◆ YOUR ASSIGNMENT: Only a number is expected here: the count of lines in this data where "Word" occurs.

Collected data
..........

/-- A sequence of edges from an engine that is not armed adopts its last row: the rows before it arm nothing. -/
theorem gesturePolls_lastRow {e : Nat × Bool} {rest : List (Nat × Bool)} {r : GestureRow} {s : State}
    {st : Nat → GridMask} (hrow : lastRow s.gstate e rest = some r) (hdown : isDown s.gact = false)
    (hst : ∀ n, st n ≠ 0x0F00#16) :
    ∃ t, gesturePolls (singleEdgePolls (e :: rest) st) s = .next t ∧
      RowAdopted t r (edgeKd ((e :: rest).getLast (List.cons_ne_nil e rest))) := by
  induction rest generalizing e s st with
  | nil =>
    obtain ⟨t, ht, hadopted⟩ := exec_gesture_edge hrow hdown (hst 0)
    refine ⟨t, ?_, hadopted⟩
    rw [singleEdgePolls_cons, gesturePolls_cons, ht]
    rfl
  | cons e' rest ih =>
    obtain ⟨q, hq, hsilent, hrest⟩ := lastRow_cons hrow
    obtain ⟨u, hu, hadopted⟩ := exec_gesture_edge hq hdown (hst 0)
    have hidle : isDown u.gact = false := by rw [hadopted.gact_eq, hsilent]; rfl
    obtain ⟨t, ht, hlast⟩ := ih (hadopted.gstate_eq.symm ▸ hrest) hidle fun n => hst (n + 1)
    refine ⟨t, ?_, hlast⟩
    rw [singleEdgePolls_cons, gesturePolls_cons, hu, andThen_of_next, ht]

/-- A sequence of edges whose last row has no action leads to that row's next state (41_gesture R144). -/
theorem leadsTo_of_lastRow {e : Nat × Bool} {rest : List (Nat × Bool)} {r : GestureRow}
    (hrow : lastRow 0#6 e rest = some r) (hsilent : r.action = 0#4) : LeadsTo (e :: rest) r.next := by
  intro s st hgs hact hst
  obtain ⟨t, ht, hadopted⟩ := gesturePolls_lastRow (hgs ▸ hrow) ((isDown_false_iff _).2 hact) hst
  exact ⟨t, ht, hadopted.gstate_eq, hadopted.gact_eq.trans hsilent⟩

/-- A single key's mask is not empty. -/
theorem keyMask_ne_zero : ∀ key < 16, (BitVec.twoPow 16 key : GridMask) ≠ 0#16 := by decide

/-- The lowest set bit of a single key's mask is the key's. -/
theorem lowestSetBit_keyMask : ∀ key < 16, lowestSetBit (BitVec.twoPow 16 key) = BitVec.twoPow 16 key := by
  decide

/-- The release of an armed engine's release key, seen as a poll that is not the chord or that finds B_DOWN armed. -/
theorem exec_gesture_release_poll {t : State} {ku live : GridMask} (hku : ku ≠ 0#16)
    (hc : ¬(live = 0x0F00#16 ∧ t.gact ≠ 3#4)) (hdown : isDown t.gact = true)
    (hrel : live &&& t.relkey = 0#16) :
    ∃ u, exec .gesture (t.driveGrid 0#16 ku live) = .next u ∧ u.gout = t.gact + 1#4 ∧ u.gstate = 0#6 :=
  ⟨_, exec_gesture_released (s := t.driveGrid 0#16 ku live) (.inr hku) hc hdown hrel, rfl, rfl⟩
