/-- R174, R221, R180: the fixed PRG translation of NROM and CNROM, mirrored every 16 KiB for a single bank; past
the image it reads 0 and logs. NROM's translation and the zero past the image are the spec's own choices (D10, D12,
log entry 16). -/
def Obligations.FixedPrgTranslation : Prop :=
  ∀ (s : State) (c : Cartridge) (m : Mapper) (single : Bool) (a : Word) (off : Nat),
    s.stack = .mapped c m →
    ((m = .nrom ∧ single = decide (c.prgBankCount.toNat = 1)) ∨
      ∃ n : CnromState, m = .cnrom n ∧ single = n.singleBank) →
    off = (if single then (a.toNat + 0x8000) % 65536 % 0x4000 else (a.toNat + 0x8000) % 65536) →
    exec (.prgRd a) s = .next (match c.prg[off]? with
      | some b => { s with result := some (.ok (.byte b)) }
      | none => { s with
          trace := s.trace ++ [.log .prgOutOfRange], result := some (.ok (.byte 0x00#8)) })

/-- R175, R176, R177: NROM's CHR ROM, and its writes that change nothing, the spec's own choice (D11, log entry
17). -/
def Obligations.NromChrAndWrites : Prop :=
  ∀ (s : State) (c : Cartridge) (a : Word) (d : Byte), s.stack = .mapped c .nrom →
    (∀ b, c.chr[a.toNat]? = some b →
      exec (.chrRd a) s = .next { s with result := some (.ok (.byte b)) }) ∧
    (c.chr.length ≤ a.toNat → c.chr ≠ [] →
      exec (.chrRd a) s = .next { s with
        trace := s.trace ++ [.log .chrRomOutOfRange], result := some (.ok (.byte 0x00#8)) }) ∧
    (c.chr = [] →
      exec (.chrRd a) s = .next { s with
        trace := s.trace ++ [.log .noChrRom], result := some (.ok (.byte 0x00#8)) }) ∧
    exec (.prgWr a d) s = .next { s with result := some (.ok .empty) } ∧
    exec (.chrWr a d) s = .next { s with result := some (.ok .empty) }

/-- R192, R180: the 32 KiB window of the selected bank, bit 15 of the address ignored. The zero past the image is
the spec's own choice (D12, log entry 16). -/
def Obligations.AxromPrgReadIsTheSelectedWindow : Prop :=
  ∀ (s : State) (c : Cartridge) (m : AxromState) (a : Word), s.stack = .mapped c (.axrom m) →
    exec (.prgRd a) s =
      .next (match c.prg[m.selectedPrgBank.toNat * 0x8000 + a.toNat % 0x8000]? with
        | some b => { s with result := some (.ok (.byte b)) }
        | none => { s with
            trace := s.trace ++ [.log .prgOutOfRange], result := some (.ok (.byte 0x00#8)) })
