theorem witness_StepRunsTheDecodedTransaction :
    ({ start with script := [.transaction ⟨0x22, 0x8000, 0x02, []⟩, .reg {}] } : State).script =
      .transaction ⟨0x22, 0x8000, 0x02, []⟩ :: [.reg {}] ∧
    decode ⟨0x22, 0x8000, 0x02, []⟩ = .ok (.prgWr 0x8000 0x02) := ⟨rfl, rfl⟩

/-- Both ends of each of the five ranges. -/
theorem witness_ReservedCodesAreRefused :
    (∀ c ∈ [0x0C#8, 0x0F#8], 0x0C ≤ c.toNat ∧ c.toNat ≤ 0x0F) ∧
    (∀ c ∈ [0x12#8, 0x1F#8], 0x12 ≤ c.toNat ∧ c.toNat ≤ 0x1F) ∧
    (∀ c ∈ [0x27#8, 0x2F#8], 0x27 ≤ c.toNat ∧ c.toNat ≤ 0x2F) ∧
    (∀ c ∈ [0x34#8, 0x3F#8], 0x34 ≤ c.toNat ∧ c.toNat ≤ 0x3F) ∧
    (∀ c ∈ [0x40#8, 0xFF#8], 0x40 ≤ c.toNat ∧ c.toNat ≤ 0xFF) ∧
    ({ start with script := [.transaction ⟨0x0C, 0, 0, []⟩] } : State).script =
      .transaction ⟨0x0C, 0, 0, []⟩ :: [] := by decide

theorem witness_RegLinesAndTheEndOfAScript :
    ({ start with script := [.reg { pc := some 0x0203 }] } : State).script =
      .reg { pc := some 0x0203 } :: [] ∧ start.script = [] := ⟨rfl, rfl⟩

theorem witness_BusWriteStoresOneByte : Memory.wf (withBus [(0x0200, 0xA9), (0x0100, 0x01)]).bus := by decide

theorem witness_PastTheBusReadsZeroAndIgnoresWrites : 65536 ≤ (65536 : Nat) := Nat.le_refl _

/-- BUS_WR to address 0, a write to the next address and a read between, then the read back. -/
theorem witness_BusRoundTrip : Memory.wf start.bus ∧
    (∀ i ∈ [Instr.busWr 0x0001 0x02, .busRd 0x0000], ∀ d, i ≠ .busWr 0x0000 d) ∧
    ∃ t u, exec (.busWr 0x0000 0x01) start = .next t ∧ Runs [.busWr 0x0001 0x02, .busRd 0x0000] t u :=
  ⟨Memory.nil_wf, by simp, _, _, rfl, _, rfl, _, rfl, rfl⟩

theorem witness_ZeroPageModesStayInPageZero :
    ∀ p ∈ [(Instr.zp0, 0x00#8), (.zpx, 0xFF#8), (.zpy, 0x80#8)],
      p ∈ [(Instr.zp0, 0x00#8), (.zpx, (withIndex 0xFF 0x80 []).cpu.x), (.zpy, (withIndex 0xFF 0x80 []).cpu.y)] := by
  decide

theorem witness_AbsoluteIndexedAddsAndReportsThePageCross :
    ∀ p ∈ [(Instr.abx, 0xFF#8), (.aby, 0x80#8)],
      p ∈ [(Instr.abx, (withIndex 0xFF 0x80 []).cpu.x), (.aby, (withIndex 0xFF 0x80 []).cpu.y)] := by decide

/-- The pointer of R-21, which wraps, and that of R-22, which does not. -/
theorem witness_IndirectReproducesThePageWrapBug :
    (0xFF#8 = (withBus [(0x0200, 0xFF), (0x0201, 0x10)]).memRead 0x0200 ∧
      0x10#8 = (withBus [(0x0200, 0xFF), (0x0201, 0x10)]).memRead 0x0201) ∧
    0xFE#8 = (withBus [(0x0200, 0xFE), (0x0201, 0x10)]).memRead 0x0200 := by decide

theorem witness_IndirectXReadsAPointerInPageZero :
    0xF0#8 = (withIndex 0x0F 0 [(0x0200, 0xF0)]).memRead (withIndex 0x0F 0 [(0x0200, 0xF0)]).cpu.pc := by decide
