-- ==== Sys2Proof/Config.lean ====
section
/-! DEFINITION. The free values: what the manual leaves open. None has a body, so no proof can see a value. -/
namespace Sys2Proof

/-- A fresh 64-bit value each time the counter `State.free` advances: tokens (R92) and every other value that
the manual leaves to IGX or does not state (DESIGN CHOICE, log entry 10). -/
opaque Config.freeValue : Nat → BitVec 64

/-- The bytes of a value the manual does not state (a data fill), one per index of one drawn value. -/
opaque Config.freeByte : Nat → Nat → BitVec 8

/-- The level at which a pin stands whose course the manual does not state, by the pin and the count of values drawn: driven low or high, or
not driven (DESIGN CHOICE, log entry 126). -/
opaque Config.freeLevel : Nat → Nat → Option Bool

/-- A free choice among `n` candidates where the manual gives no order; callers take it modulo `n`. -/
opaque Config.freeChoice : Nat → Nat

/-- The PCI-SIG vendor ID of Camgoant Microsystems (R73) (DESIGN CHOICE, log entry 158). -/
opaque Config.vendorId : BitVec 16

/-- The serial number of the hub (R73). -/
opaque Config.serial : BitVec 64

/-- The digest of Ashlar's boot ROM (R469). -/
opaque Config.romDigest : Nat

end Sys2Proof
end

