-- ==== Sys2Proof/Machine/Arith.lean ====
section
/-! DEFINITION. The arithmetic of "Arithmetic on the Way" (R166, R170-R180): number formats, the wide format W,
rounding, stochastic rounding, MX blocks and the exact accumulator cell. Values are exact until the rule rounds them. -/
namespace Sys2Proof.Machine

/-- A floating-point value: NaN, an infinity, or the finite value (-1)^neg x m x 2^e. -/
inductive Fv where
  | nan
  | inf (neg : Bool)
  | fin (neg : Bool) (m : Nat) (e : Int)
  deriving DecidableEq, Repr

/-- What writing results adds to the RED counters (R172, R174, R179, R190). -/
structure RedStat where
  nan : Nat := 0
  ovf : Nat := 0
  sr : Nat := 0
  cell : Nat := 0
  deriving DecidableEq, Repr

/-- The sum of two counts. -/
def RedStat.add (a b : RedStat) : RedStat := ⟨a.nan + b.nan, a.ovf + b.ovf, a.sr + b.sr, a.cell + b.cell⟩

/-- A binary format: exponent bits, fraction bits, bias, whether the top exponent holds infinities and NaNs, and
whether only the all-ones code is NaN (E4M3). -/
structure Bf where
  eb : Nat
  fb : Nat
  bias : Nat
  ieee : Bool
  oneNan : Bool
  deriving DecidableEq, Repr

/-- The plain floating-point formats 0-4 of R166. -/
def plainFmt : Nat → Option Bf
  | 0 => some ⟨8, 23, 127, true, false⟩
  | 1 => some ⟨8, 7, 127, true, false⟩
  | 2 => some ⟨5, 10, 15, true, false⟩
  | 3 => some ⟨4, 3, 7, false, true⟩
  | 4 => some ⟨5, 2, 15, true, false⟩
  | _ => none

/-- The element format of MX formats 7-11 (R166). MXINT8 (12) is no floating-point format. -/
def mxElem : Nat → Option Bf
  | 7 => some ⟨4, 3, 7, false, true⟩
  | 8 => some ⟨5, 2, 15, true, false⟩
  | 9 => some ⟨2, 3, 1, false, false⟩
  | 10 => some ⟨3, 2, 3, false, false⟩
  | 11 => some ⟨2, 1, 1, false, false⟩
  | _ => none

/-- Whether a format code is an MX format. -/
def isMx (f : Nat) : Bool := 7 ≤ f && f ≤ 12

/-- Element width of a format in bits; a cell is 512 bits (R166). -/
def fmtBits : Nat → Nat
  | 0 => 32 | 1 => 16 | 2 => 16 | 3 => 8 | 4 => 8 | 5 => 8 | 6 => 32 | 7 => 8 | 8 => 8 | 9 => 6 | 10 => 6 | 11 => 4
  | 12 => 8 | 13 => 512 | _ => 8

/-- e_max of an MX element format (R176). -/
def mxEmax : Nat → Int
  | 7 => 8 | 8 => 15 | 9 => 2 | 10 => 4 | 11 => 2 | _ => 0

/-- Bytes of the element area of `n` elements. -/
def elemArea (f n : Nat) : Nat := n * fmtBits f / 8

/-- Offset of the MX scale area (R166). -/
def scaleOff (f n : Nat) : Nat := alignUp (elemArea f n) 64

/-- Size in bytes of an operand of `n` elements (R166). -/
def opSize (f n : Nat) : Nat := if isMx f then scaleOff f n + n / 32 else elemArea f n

..........

◆ ANSWER TO THE EXERCISE: 3